Cleanup crews work hard across So. Fla. after Isaac
DAVIE, Fla. (WSVN) -- Cleanup crews picked up the pieces after Tropical Storm Isaac left its mark across South Florida.
The damage could have been a lot worse, but officials continued to clean up what was left behind Tuesday.
There has been a lot of standing water, power outages, and FPL wants everyone who is still without power to know that they are working around the clock to make sure the power gets back on. Crews from out of state traveled days to help out and cut down loose limbs from trees to make sure it's safe to return power.

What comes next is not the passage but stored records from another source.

-- ==== Sys2Proof/Decode.lean ====
section
/-! DEFINITION. Decoding and encoding: the words of the eight slots (03_bundle R75-R80, R89-R95), bundles in the
bundle store (R56-R59), and the words of the opcode table. A decoder answers an instruction or the lowest ILLOP
reason 1-4 that the word gives (R95, R96). -/

namespace Sys2Proof

/-- A field as a bit vector of `n` bits. -/
def bv (n v : Nat) : BitVec n := BitVec.ofNat n v

/-- A field that is not zero. -/
def nz (v : Nat) : Bool := v != 0

/-- An instruction unless a condition of reason 3, or else one of reason 4, holds (R95, R96). -/
def rej (b3 b4 : Bool) (i : Instr) : Except Nat Instr :=
  if b3 then .error 3 else if b4 then .error 4 else .ok i

/-- RANK, RANKT, RVAL and VATT stand in VB only (R90). -/
def inB (c : Cluster) (r : Except Nat Instr) : Except Nat Instr :=
  match c with
  | .a => .error 2
  | .b => r

/-! ## Layouts (R75-R80) -/

/-- Format R of the S slot (R75). -/
structure RW where
  op : Nat
  d : Nat
  a : Nat
  b : Nat
  s : Nat
  w : Nat
  func : Nat
  deriving DecidableEq, Repr

def rOf (w : Nat) : RW :=
  ⟨fld w 31 26, fld w 25 21, fld w 20 16, fld w 15 11, fld w 10 10, fld w 9 8, fld w 7 0⟩
def rWord (f : RW) : Nat :=
  f.op * 2 ^ 26 + f.d * 2 ^ 21 + f.a * 2 ^ 16 + f.b * 2 ^ 11 + f.s * 2 ^ 10 + f.w * 2 ^ 8 + f.func

def RW.xd (f : RW) : XNo := bv 5 f.d
def RW.xa (f : RW) : XNo := bv 5 f.a
def RW.xb (f : RW) : XNo := bv 5 f.b

/-- Formats I, C and M of the S slot, and the X slot, whose [25:21], [20:16] and [15:0] stand alike (R75, R80). -/
structure IW where
  op : Nat
  d : Nat
  a : Nat
  imm : Nat
  deriving DecidableEq, Repr

def iOf (w : Nat) : IW := ⟨fld w 31 26, fld w 25 21, fld w 20 16, fld w 15 0⟩
def iWord (f : IW) : Nat := f.op * 2 ^ 26 + f.d * 2 ^ 21 + f.a * 2 ^ 16 + f.imm

def IW.xd (f : IW) : XNo := bv 5 f.d
def IW.xa (f : IW) : XNo := bv 5 f.a

/-- Format B of the S slot (R75). -/
structure BW where
  op : Nat
  c : Nat
  disp : Nat
  deriving DecidableEq, Repr

def bOf (w : Nat) : BW := ⟨fld w 31 26, fld w 25 21, fld w 20 0⟩
def bWord (f : BW) : Nat := f.op * 2 ^ 26 + f.c * 2 ^ 21 + f.disp

/-- The V slots (R76). -/
structure VW where
  op : Nat
  vd : Nat
  va : Nat
  vb : Nat
  vc : Nat
  pred : Nat
  neg : Nat
  ty : Nat
  rnd : Nat
  mod : Nat
  deriving DecidableEq, Repr

def vOf (w : Nat) : VW :=
  ⟨fld w 63 56, fld w 55 52, fld w 51 48, fld w 47 44, fld w 43 40, fld w 39 37, fld w 36 36, fld w 35 32,
    fld w 31 28, fld w 27 0⟩
def vWord (f : VW) : Nat :=
  f.op * 2 ^ 56 + f.vd * 2 ^ 52 + f.va * 2 ^ 48 + f.vb * 2 ^ 44 + f.vc * 2 ^ 40 + f.pred * 2 ^ 37 + f.neg * 2 ^ 36 +
    f.ty * 2 ^ 32 + f.rnd * 2 ^ 28 + f.mod

def VW.d (f : VW) : VNo := bv 4 f.vd
def VW.a (f : VW) : VNo := bv 4 f.va
def VW.b (f : VW) : VNo := bv 4 f.vb
def VW.c (f : VW) : VNo := bv 4 f.vc
def VW.p (f : VW) : PNo := bv 3 f.pred
def VW.badRnd (f : VW) : Bool := (rndOf f.rnd).isNone
def VW.rm (f : VW) : Rnd := (rndOf f.rnd).getD .rne
def VW.imm (f : VW) : Bool := bit1 f.mod 27
/-- The type code of an instruction that uses it; codes 12-15 are reason 3 (R81). -/
def VW.withTy (f : VW) (k : VTy → Except Nat Instr) : Except Nat Instr :=
  match vtyOf f.ty with
  | none => .error 3
  | some ty => k ty

/-- The M slot (R77). -/
structure MW where
  op : Nat
  acc : Nat
  tA : Nat
  tB : Nat
  sh : Nat
  sw : Nat
  pa : Nat
  pb : Nat
  mode : Nat
  deriving DecidableEq, Repr

def mOf (w : Nat) : MW :=
  ⟨fld w 63 58, fld w 57 55, fld w 54 49, fld w 48 43, fld w 42 41, fld w 40 40, fld w 39 36, fld w 35 32, fld w 31 0⟩
def mWord (f : MW) : Nat :=
  f.op * 2 ^ 58 + f.acc * 2 ^ 55 + f.tA * 2 ^ 49 + f.tB * 2 ^ 43 + f.sh * 2 ^ 41 + f.sw * 2 ^ 40 + f.pa * 2 ^ 36 +
    f.pb * 2 ^ 32 + f.mode

def MW.a (f : MW) : ANo := bv 3 f.acc
def MW.ta (f : MW) : TNo := bv 6 f.tA
def MW.tb (f : MW) : TNo := bv 6 f.tB
def MW.s (f : MW) : ShNo := bv 2 f.sh

/-- The CA and CB slots (R78). -/
structure CW where
  op : Nat
  tag : Nat
  tile : Nat
  h : Nat
  sh : Nat
  sw : Nat
  cb : Nat
  aux : Nat
  pr : Nat
  deriving DecidableEq, Repr

def cOf (w : Nat) : CW :=
  ⟨fld w 63 58, fld w 57 49, fld w 48 43, fld w 42 37, fld w 36 35, fld w 34 34, fld w 33 29, fld w 28 24, fld w 23 0⟩
def cWord (f : CW) : Nat :=
  f.op * 2 ^ 58 + f.tag * 2 ^ 49 + f.tile * 2 ^ 43 + f.h * 2 ^ 37 + f.sh * 2 ^ 35 + f.sw * 2 ^ 34 + f.cb * 2 ^ 29 +
    f.aux * 2 ^ 24 + f.pr

def CW.g (f : CW) : TagNo := bv 9 f.tag
def CW.t (f : CW) : TNo := bv 6 f.tile
def CW.hn (f : CW) : HNo := bv 6 f.h
def CW.s (f : CW) : ShNo := bv 2 f.sh
def CW.c (f : CW) : XNo := bv 5 f.cb
def CW.x (f : CW) : XNo := bv 5 f.aux

/-- The L slot (R79). -/
structure LW where
  op : Nat
  port : Nat
  tile : Nat
  sh : Nat
  sw : Nat
  len : Nat
  ts : Nat
  deriving DecidableEq, Repr

def lOf (w : Nat) : LW :=
  ⟨fld w 63 58, fld w 57 53, fld w 52 47, fld w 46 45, fld w 44 44, fld w 43 24, fld w 23 0⟩
def lWord (f : LW) : Nat :=
  f.op * 2 ^ 58 + f.port * 2 ^ 53 + f.tile * 2 ^ 47 + f.sh * 2 ^ 45 + f.sw * 2 ^ 44 + f.len * 2 ^ 24 + f.ts
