/-- A context is killed: `b` is payload B of its record and of kernel `k`'s completion; every other kernel completes
with all ones (R390, R425). -/
def killCtx (s : State) (n : Nat) (cause : W64) (code core : Nat) (k : Option Nat) (b : W64) : State :=
  let s := mapCtx s n (fun x => { x with st := .killed })
  let s := ckptDead { s with fetches := s.fetches.filter (fun f => f.ctx != n) } n
  let s := postError s n 0x0103 code core cause b
  let s := s.kernels.foldl (fun t p =>
    if p.2.ctx = n && p.2.st.alive then killKernel t p.1 cause (if k = some p.1 then b else allOnes64) else t) s
  killPackets s n cause

/-- A kernel is killed alone (causes 0x0101 and 0x0102 of R425). -/
def killOne (s : State) (k : Nat) (cause : W64) : State :=
  killKernel (postError s (kernelAt s k).ctx 0x0103 0 noCore cause allOnes64) k cause allOnes64

/-! ## Taking a trap and returning from one (R385, R389) -/

/-- What a trap level's entry does to a core that is at TL0 or TL1 (R385). -/
def Core.enter (c : Core) (cause : Nat) (deta detb : W64) (epc : Nat) (lpc : BitVec 12) (soft : Bool) : Core :=
  let b : TrapBank := {
    cause := cause, from_ := c.tl, re := !soft, epc := epc, lpc := lpc, deta := deta, detb := detb
    x30 := c.rx 30, x31 := c.rx 31, pred := c.p
    live := c.shLive, shadow := c.shShadow, latch := c.pipe, units := c.units }
  let c := { c with pipe := [], units := [], bpc := c.thvec, stall := none }
  let c := (c.wx 31 (BitVec.ofNat 64 ((c.tsave + 512 * c.tl) % 2 ^ 60))).wx 30 (BitVec.ofNat 64 cause)
  if c.tl = 0 then { c with bank1 := b, tl := 1, hc1 := 0, budg := 0 }
  else { c with bank2 := b, tl := 2, hc2 := 0 }

/-- A trap of cause `cause` on core `n` (R385); at TL2 the context is killed (R390). Results that land at the cycle of the
entry land before it: those of a TRAP's own bundle among them (R63, R388). -/
def trapOn (s : State) (n cause : Nat) (deta detb : W64) (epc : Nat) (lpc : BitVec 12) (soft : Bool) : State :=
  let c := coreAt s n
  let c := c.landDue c.pipe.length
  if 2 ≤ c.tl then
    killCtx s (ctxNo s c) (BitVec.ofNat 64 cause) ((if soft then 0 else 1024) + 512 + cause) n c.kernel
      (BitVec.ofNat 64 epc)
  else setCore s n (c.enter cause deta detb epc lpc soft)

/-- A precise fault of the bundle about to issue on the current core: TEPC names it, TLPC is the unmoved LPC (R96). -/
def fault (s : State) (cause : Nat) (deta detb : W64) : State :=
  trapOn s s.cur cause deta detb (me s).bpc (me s).lpc false

/-- TRET's return from level `n` to the level below (R389). -/
def Core.leave (c : Core) : Core :=
  let b := if c.tl = 1 then c.bank1 else c.bank2
  let c := (c.wx 30 b.x30).wx 31 b.x31
  { c with
    shLive := b.live, shShadow := b.shadow, p := b.pred, lpc := b.lpc, bpc := b.epc, tl := c.tl - 1
    pipe := b.latch, units := b.units, stall := none
    budg := if c.tl = 1 then 0 else c.budg }
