-- ==== Sys2Proof/Machine/Issue.lean ====
section
/-! DEFINITION. How a bundle comes to issue: what each of its slots brings, the checks and stalls of R70-R72 and
R95-R97, the order of causes of R384, and what the issue of a bundle does to the core's clock, LPC and BPC. -/

namespace Sys2Proof.Machine

/-- What surrounds a slot: the phase state that it meets (R312-R315), the address after its bundle, its own word. -/
structure Env where
  ph : PhState
  nxt : Nat
  word : Nat
  deriving DecidableEq, Repr

/-- A fault decided with the second check (R97): its rank in R384, its cause and details, and what it leaves changed.
`cancel` marks poison consumed in a phase, which cancels the phase instead (R199, R228). -/
structure Late where
  key : Nat
  cancel : Bool
  cause : Nat
  deta : W64
  detb : W64
  fix : State → State

/-- What follows the issue of a bundle. -/
inductive After where
  | go
  /-- TRAP (R388). -/
  | trap (imm : Nat)
  /-- TRET (R389). -/
  | tret
  /-- END (R148). -/
  | endp
  /-- PHOPEN: the snapshot, with the base of its accumulator area and the accumulators it names (R313). -/
  | snap (area : Nat) (accs : List Nat)
  deriving DecidableEq, Repr

/-- What one slot brings to its bundle. -/
structure Sem where
  /-- A condition of ILLOP reason 5 (R95). -/
  illop : Bool := false
  /-- LINKERR with reason 1-3: port and reason (R411). -/
  linkerr : Option (Nat × Nat) := none
  /-- The vector unit it uses and for how long (R65). -/
  unit : Option (VUnit × Nat) := none
  /-- Scoreboard objects (R69), and whether its issue marks them. -/
  reads : List Obj := []
  writes : List Obj := []
  mark : Bool := true
  /-- A further stall condition holds (R70). -/
  stall : Bool := false
  /-- What it needs of a transmit skid (R413). -/
  skid : Option SkidWait := none
  /-- The rendezvous it waits at (R155). -/
  rdv : Option Rdv := none
  /-- Addresses whose pages are walked before it issues (R349). -/
  walks : List Nat := []
  /-- It would send a request on a plane (R375). -/
  sends : Bool := false
  /-- It is a PFENCE (R369). -/
  fence : Bool := false
  /-- The address of the token that a QWAIT reads, and its threshold (R137). -/
  poll : Option (Nat × Nat) := none
  /-- It waits until the results of its trap level have landed (R389). -/
  drain : Bool := false
  late : List Late := []
  eff : State → State := id
  redirect : Option Nat := none
  adv : Nat := 1
  /-- The barrier and token of a BWAIT (R337). -/
  bwait : Option (Nat × Nat) := none
  lpc : Option (BitVec 12) := none
  isM : Bool := false
  /-- It enters the running log of its phase (R318). -/
  logs : Bool := false
  after : After := .go

/-- A present slot of a bundle. -/
structure Item where
  slot : Slot
  word : Nat
  res : Except Nat Sem

/-- What an item does. DESIGN CHOICE (the notes' log entry 68): one that fails decode (reasons 1 to 4) brings nothing, so that it makes
no other slot offend with reason 7, as a TRET or as a scoreboard clash; the spec does not say which slot is recorded then. -/
def Item.sem (it : Item) : Sem :=
  match it.res with
  | .ok m => m
  | .error _ => {}

/-- Two slots of one bundle that meet on a scoreboard object (R71). -/
def clash (a b : Sem) : Bool :=
  a.writes.any (fun o => b.writes.contains o || b.reads.contains o) || b.writes.any (fun o => a.reads.contains o)

/-- The running log has no room for a load beside those of the bundle's lower header bits (R96, R318). -/
def logFull (c : Core) (items : List Item) (it : Item) : Bool :=
  decide (512 ≤ c.runLog.length + (items.filter (fun o => o.sem.logs && decide (o.slot.bit < it.slot.bit))).length)

/-- The lowest ILLOP reason that applies to a slot (R95, R96). DESIGN CHOICE (the notes' log entry 68): of two slots of which one
writes an object that the other reads or writes (R71), both offend with reason 7. -/
def reasonOf (c : Core) (items : List Item) (it : Item) : Option Nat :=
  match it.res with
  | .error r => some r
  | .ok m =>
    if m.illop || (m.logs && logFull c items it) then some 5
    else if (m.unit.map (fun u => c.busy u.1)).getD false then some 6
    else if items.any (fun o => o.slot != it.slot && clash m o.sem) then some 7
    else if decide (1 < items.length) && items.any (fun o => o.sem.after == .tret) then some 7
    else none

/-- The recorded offence: the slot of the lowest header bit with its lowest reason (R96). -/
def firstIllop (c : Core) (items : List Item) : List Item → Option (Nat × Item)
  | [] => none
  | it :: r => match reasonOf c items it with
    | some n => some (n, it)
    | none => firstIllop c items r
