/-- The shape register of a C slot, counted over all sixteen (R84). -/
def CopyEng.shape (e : CopyEng) (n : ShNo) : Nat := (match e with | .a => 4 | .b => 8) + n.toNat

/-- A busy tag, or a handle that is being written, holds the bundle (R286, R287). -/
def held (s : State) (tag : Option Nat) (handle : Option Nat) : Bool :=
  let c := me s
  (tag.map (fun g => c.tags.contains g)).getD false ||
    (handle.map (fun h => c.xfers.any (fun x => x.handle == some h))).getD false

/-- A load through a handle: TLD, TGATH and TLDB. -/
def handleLoad (k : Nat) (m : RowMap) (e : Env) (s : State) (en : CopyEng) (g : TagNo) (t : TNo) (h : HNo) (sh : ShNo)
    (sw : Bool) (cb : XNo) (xi : Nat) (pr : BitVec 24) (illop : Bool) : Sem :=
  let c := me s
  let hd := handleOf (c.handleAt h.toNat)
  let n := CopyEng.shape en sh
  let v := c.shape n sw
  let d : LoadDesc := { kind := k, tile := c.tileAt t.toNat, tileNo := t.toNat, handle := c.handleAt h.toNat, shape := v
                        coords := coordsOf s cb hd.rank, xi := xi, base := 0, pitch := 0, value := 0, bf := c.bfWord
                        pages := [] }
  let els := loadEls c d
  translated e s en.slot .read (els.filterMap (fun x => x.va.map (fun va => (va, x.n))))
    { illop := illop || badShape hd m v cb || tooSmall c hd m v (c.win t.toNat), logs := e.ph.inside
      writes := [.tile t.toNat], stall := held s (some g.toNat) (some h.toNat)
      eff := fun s => issueLoad e (some g.toNat) pr.toNat d .read (swapIf n sw s) }

/-! ## Stores (R284, R288, R289, R300, R305) -/

/-- One value that a store writes: its bytes, its address, the first poisoned word that it comes from, and the bytes that go
out poisoned. -/
structure StoreEl where
  va : Nat
  bytes : List Byte
  bad : Option Nat
  badAt : List Nat
  deriving DecidableEq, Repr

/-- The bytes of a run from a scratchpad address that stand in poisoned words, by offset (R300). -/
def Core.badBytes (c : Core) (a n : Nat) : List Nat :=
  if (c.poisonIn a n).isSome then (upto n).filter (fun i => (c.poisonIn (a + i) 1).isSome) else []

/-- A run of bytes of the scratchpad as a store writes it. -/
def Core.storeRun (c : Core) (va a : Nat) (bs : List Byte) : StoreEl :=
  ⟨va, bs, c.poisonIn a bs.length, c.badBytes a bs.length⟩

/-- The value of an element of a tile row in the handle's format (R245, R284). -/
def storeVal (c : Core) (h f : BFmt) (t : Win) (bs : List Byte) (row pos va : Nat) : StoreEl :=
  let cap := rowCap f t.len
  if h = f || h == .raw || f == .raw then
    c.storeRun va (t.row row + h.bytes * pos) ((bs.drop (h.bytes * pos)).take h.bytes)
  else
    let bad := (elBytes f cap 8 pos).findSome? (fun r => c.poisonIn (t.row row + r.1) r.2)
    ⟨va, leBytes h.bytes (convEl f h (elAt f cap bs pos)), bad, if bad.isSome then upto h.bytes else []⟩

/-- The values that a tile store writes, by ascending row, then position. -/
def storeEls (c : Core) (h : Handle) (t : Win) (els : List TEl) : List StoreEl :=
  let f := c.fmtOf t
  els.filterMap (fun e => e.va.map (fun va => storeVal c h.bfmt f t (c.rowBytes t e.row t.len) e.row e.pos va))

/-- The write of one line: the values in order, a later one standing over an earlier (R288). -/
def lineWrite (place : Nat → Place) (line : Nat) (els : List StoreEl) : Place × Nat × ReqOp :=
  let put (l : List (Option Byte)) (e : StoreEl) : List (Option Byte) :=
    l.take (e.va - 64 * line) ++ e.bytes.map some ++ l.drop (e.va - 64 * line + e.bytes.length)
  let bad := els.foldl (fun l e =>
    setInsAll (e.badAt.map (e.va - 64 * line + ·)) (setDelRange (e.va - 64 * line) e.bytes.length l)) []
  (place (64 * line), 64 * line, .write (els.foldl put (keepAll 64)) bad)

def lineWrites (place : Nat → Place) (els : List StoreEl) : List (Place × Nat × ReqOp) :=
  (byLine (els.map (fun e => (e.va, e)))).map (fun p => lineWrite place p.1 (p.2.map Prod.snd))

/-- An uncorrectable error consumed by a copy-slot instruction (R265, R300). -/
def consume (e : Env) (bad : Option Nat) (s : State) : State :=
  match bad with
  | none => s
  | some a =>
    if e.ph.inside then cancelOf s s.cur
    else mapMe s (fun c => { c with pend := c.pend ++ [.mchk 3 a none] })

/-- Bytes enter the running digest, now or with the phase (R305). -/
def digestBytes (e : Env) (bs : List Byte) (s : State) : State :=
  if bs.isEmpty then s
  else holdOr e s (.digest bs) (fun s => mapMe s (fun c => { c with digest := crc64 c.digest bs }))

/-- A store leaves the core. -/
def issueStore (kind : Nat) (e : Env) (tag : Option Nat) (t : TNo) (rbanks : List Nat) (cap : Option Nat)
    (els : List StoreEl) (pages : List Page) (reqs : List (Place × Nat × ReqOp)) (s : State) : State :=
  let s := consume e (firstBad (els.map StoreEl.bad)) s
  let s := digestBytes e ((els.map StoreEl.bytes).flatten) s
  startXfer s.cur { emptyXfer with kind := kind, tag := tag, reads := [.tile t.toNat], rbanks := rbanks, cap := cap
                                   ph := e.ph.inside, pages := pages } (holder e s) reqs s

/-- A store through a handle: TST and TSCAT. -/
def handleStore (k : Nat) (m : RowMap) (e : Env) (s : State) (en : CopyEng) (g : TagNo) (t : TNo) (h : HNo) (sh : ShNo)
    (sw : Bool) (cb : XNo) (illop : Bool) : Sem :=
  let c := me s
  let hd := handleOf (c.handleAt h.toNat)
  let n := CopyEng.shape en sh
  let v := c.shape n sw
  let w := c.win t.toNat
  let els := storeEls c hd w (tensorEls hd m v (coordsOf s cb hd.rank))
  let pieces := els.map (fun x => (x.va, x.bytes.length))
  let ps := pagesOk (translate s .write (pieces.map Prod.fst))
  translated e s en.slot .write pieces
    { illop := illop || badShape hd m v cb || tooSmall c hd m v w || e.ph == .sealed
      reads := [.tile t.toNat], stall := held s (some g.toNat) (some h.toNat)
      eff := fun s => issueStore k e (some g.toNat) t (w.banks (shapeRows m v)) none els ps
        (lineWrites (fun va => (pageOf ps va).place va) els) (swapIf n sw s) }

/-- TLD (R288): a tile of a tensor lands in a tile. -/
def semTld (en : CopyEng) (g : TagNo) (t : TNo) (h : HNo) (sh : ShNo) (sw : Bool) (cb : XNo) (pr : BitVec 24) (e : Env) (s : State) : Sem :=
  handleLoad 0x00 .tile e s en g t h sh sw cb 0 pr false
/-- TLD (R288), alone in its bundle. -/
def execTld (en : CopyEng) (g : TagNo) (t : TNo) (h : HNo) (sh : ShNo) (sw : Bool) (cb : XNo) (pr : BitVec 24) (s : State) : Host.Outcome State Fault Refusal :=
  issueAlone (.tld en g t h sh sw cb pr) (semTld en g t h sh sw cb pr) s

/-- TST (R288): a tile is written to a tensor. -/
def semTst (en : CopyEng) (g : TagNo) (t : TNo) (h : HNo) (sh : ShNo) (sw : Bool) (cb : XNo) (e : Env) (s : State) : Sem :=
  handleStore 0x01 .tile e s en g t h sh sw cb false
/-- TST (R288), alone in its bundle. -/
def execTst (en : CopyEng) (g : TagNo) (t : TNo) (h : HNo) (sh : ShNo) (sw : Bool) (cb : XNo) (s : State) : Host.Outcome State Fault Refusal :=
  issueAlone (.tst en g t h sh sw cb) (semTst en g t h sh sw cb) s

/-- PREF (R290): brings lines to the line buffers; pieces that would fault are dropped. -/
def semPref (en : CopyEng) (g : TagNo) (h : HNo) (sh : ShNo) (sw : Bool) (cb : XNo) (e : Env) (s : State) : Sem :=
  let c := me s
  let hd := handleOf (c.handleAt h.toNat)
  let n := CopyEng.shape en sh
  let v := c.shape n sw
  let vas := (tensorEls hd .tile v (coordsOf s cb hd.rank)).filterMap TEl.va
  let l := translate s .read vas
  let ps := pagesOk l
  let lines := (byLine ((vas.filter (hasPage ps)).map (fun va => (va, ())))).map (fun p =>
    ((pageOf ps (64 * p.1)).place (64 * p.1), 64 * p.1, [()]))
  let reqs := (mergeLines lines).map (fun p => (p.1, p.2.1, ReqOp.fetch))
  { illop := badShape hd .tile v cb, stall := held s (some g.toNat) (some h.toNat)
    walks := l.map Prod.fst
    sends := ps.any (fun p => (routeOf s (.core s.cur) (p.place p.va)).isSome)
    late := if strays e s ps then [lateIllop en.slot e.word] else []
    eff := fun s => startXfer s.cur { emptyXfer with kind := 0x02, tag := some g.toNat, ph := e.ph.inside, pages := ps } none
      reqs (swapIf n sw s) }
/-- PREF (R290), alone in its bundle. -/
def execPref (en : CopyEng) (g : TagNo) (h : HNo) (sh : ShNo) (sw : Bool) (cb : XNo) (s : State) : Host.Outcome State Fault Refusal :=
  issueAlone (.pref en g h sh sw cb) (semPref en g h sh sw cb) s

/-- TGATH (R289): rows of a tensor named by an index list land in a tile. -/
def semTgath (en : CopyEng) (g : TagNo) (t : TNo) (h : HNo) (sh : ShNo) (sw : Bool) (cb xi : XNo) (pr : BitVec 24) (e : Env) (s : State) : Sem :=
  let c := me s
  let a := (xv s xi).toNat
  let rows := ext1 (dim (c.shape (CopyEng.shape en sh) sw) 1)
  let bad := a % 4 != 0 || decide (0x100000 < a + 4 * rows)
  let m := handleLoad 0x03 (.gather (indexList c a rows)) e s en g t h sh sw cb a pr bad
  { m with eff := fun s => m.eff (consume e (c.poisonIn a (4 * rows)) s) }
/-- TGATH (R289), alone in its bundle. -/
def execTgath (en : CopyEng) (g : TagNo) (t : TNo) (h : HNo) (sh : ShNo) (sw : Bool) (cb xi : XNo) (pr : BitVec 24) (s : State) : Host.Outcome State Fault Refusal :=
  issueAlone (.tgath en g t h sh sw cb xi pr) (semTgath en g t h sh sw cb xi pr) s

/-- TSCAT (R289): tile rows are written to rows of a tensor named by an index list. -/
def semTscat (en : CopyEng) (g : TagNo) (t : TNo) (h : HNo) (sh : ShNo) (sw : Bool) (cb xi : XNo) (e : Env) (s : State) : Sem :=
  let c := me s
  let a := (xv s xi).toNat
  let rows := ext1 (dim (c.shape (CopyEng.shape en sh) sw) 1)
  let bad := a % 4 != 0 || decide (0x100000 < a + 4 * rows)
  let m := handleStore 0x04 (.gather (indexList c a rows)) e s en g t h sh sw cb bad
  { m with eff := fun s => m.eff (consume e (c.poisonIn a (4 * rows)) s) }
/-- TSCAT (R289), alone in its bundle. -/
def execTscat (en : CopyEng) (g : TagNo) (t : TNo) (h : HNo) (sh : ShNo) (sw : Bool) (cb xi : XNo) (s : State) : Host.Outcome State Fault Refusal :=
  issueAlone (.tscat en g t h sh sw cb xi) (semTscat en g t h sh sw cb xi) s

/-- TLDB (R289): one row of a tensor lands in every row of a tile. -/
def semTldb (en : CopyEng) (g : TagNo) (t : TNo) (h : HNo) (sh : ShNo) (sw : Bool) (cb : XNo) (pr : BitVec 24) (e : Env) (s : State) : Sem :=
  handleLoad 0x05 .bcast e s en g t h sh sw cb 0 pr false
/-- TLDB (R289), alone in its bundle. -/
def execTldb (en : CopyEng) (g : TagNo) (t : TNo) (h : HNo) (sh : ShNo) (sw : Bool) (cb : XNo) (pr : BitVec 24) (s : State) : Host.Outcome State Fault Refusal :=
  issueAlone (.tldb en g t h sh sw cb pr) (semTldb en g t h sh sw cb pr) s

/-! ## Strided copies (R291, R292) -/

/-- SCOPY's conditions on its shape and tile (R291). -/
def badCopy (c : Core) (v : W64) (t : Win) : Bool :=
  c.badTile t || !within 1 t.len (dim v 0) || decide (t.rows < ext1 (dim v 1)) || decide (1 < dim v 2) || decide (1 < dim v 3)

/-- SCOPY.ld (R291): a strided range lands in a tile. -/
def semScopyLd (en : CopyEng) (g : TagNo) (t : TNo) (sh : ShNo) (sw : Bool) (xa xs : XNo) (pr : BitVec 24) (e : Env) (s : State) : Sem :=
  let c := me s
  let n := CopyEng.shape en sh
  let v := c.shape n sw
  let d : LoadDesc := { kind := 0x06, tile := c.tileAt t.toNat, tileNo := t.toNat, handle := 0, shape := v, coords := []
                        xi := 0, base := (xv s xa).toNat, pitch := (xv s xs).toInt, value := 0, bf := c.bfWord, pages := [] }
  translated e s en.slot .read ((loadEls c d).filterMap (fun x => x.va.map (fun va => (va, x.n))))
    { illop := badCopy c v (c.win t.toNat), logs := e.ph.inside, writes := [.tile t.toNat], stall := held s (some g.toNat) none
      eff := fun s => issueLoad e (some g.toNat) pr.toNat d .read (swapIf n sw s) }
/-- SCOPY.ld (R291), alone in its bundle. -/
def execScopyLd (en : CopyEng) (g : TagNo) (t : TNo) (sh : ShNo) (sw : Bool) (xa xs : XNo) (pr : BitVec 24) (s : State) : Host.Outcome State Fault Refusal :=
  issueAlone (.scopyLd en g t sh sw xa xs pr) (semScopyLd en g t sh sw xa xs pr) s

The power at a Davie shopping center went out at about midday on Saturday and was still out Tuesday. About half a dozen businesses still have no power, and crews continue working on that. "On Sunday there were people eating, other people were sitting at the bar relaxing," said AJ Marino of the Cage Bar and Grill. "Monday, we had to turn away about 70 people and about 10 to 12 deliveries. A lot of business was lost."
Crews believe they will have the power back in that particular area of Davie later in the day.
In Coconut Grove, it's beginning to look a lot like paradise again. After two days of wind and rain at the Dinner Key Marina, boaters cannot wait to get back out on the water.
South Florida residents and business owners are ready to get their lives back to normal, including Scotty's Landing which had to close for two days before re-opening on Tuesday. As a waterfront dining establishment, they expected to experience more damage, but feel lucky to have been spared. They did however lose business due to the storm.
Bostic Steel Company in Doral was also affected by the storm. The company, located just west of the Palmetto Expressway, was between Northwest 25th Street and 36th Street has now re-opened but did experience immense flooding. The entire area of the Tile District is completely flooded and is still pumping out water from their parking lots. Bostic Steel reported having about three feet of water and hoped to open on Monday but just could not.
"We came in, and the water wasn't so deep, but as the day went on, the rain kept coming, the water kept getting deeper," said Gus Cusano. "We were worried some of the employees weren't going to be able to get their cars down the block without stalling, so we sent everybody home after lunch."
FPL has sent out hundreds of crews from the South Miami fairground to begin working on lines, and trim trees to help get the power back to the community as quickly as possible.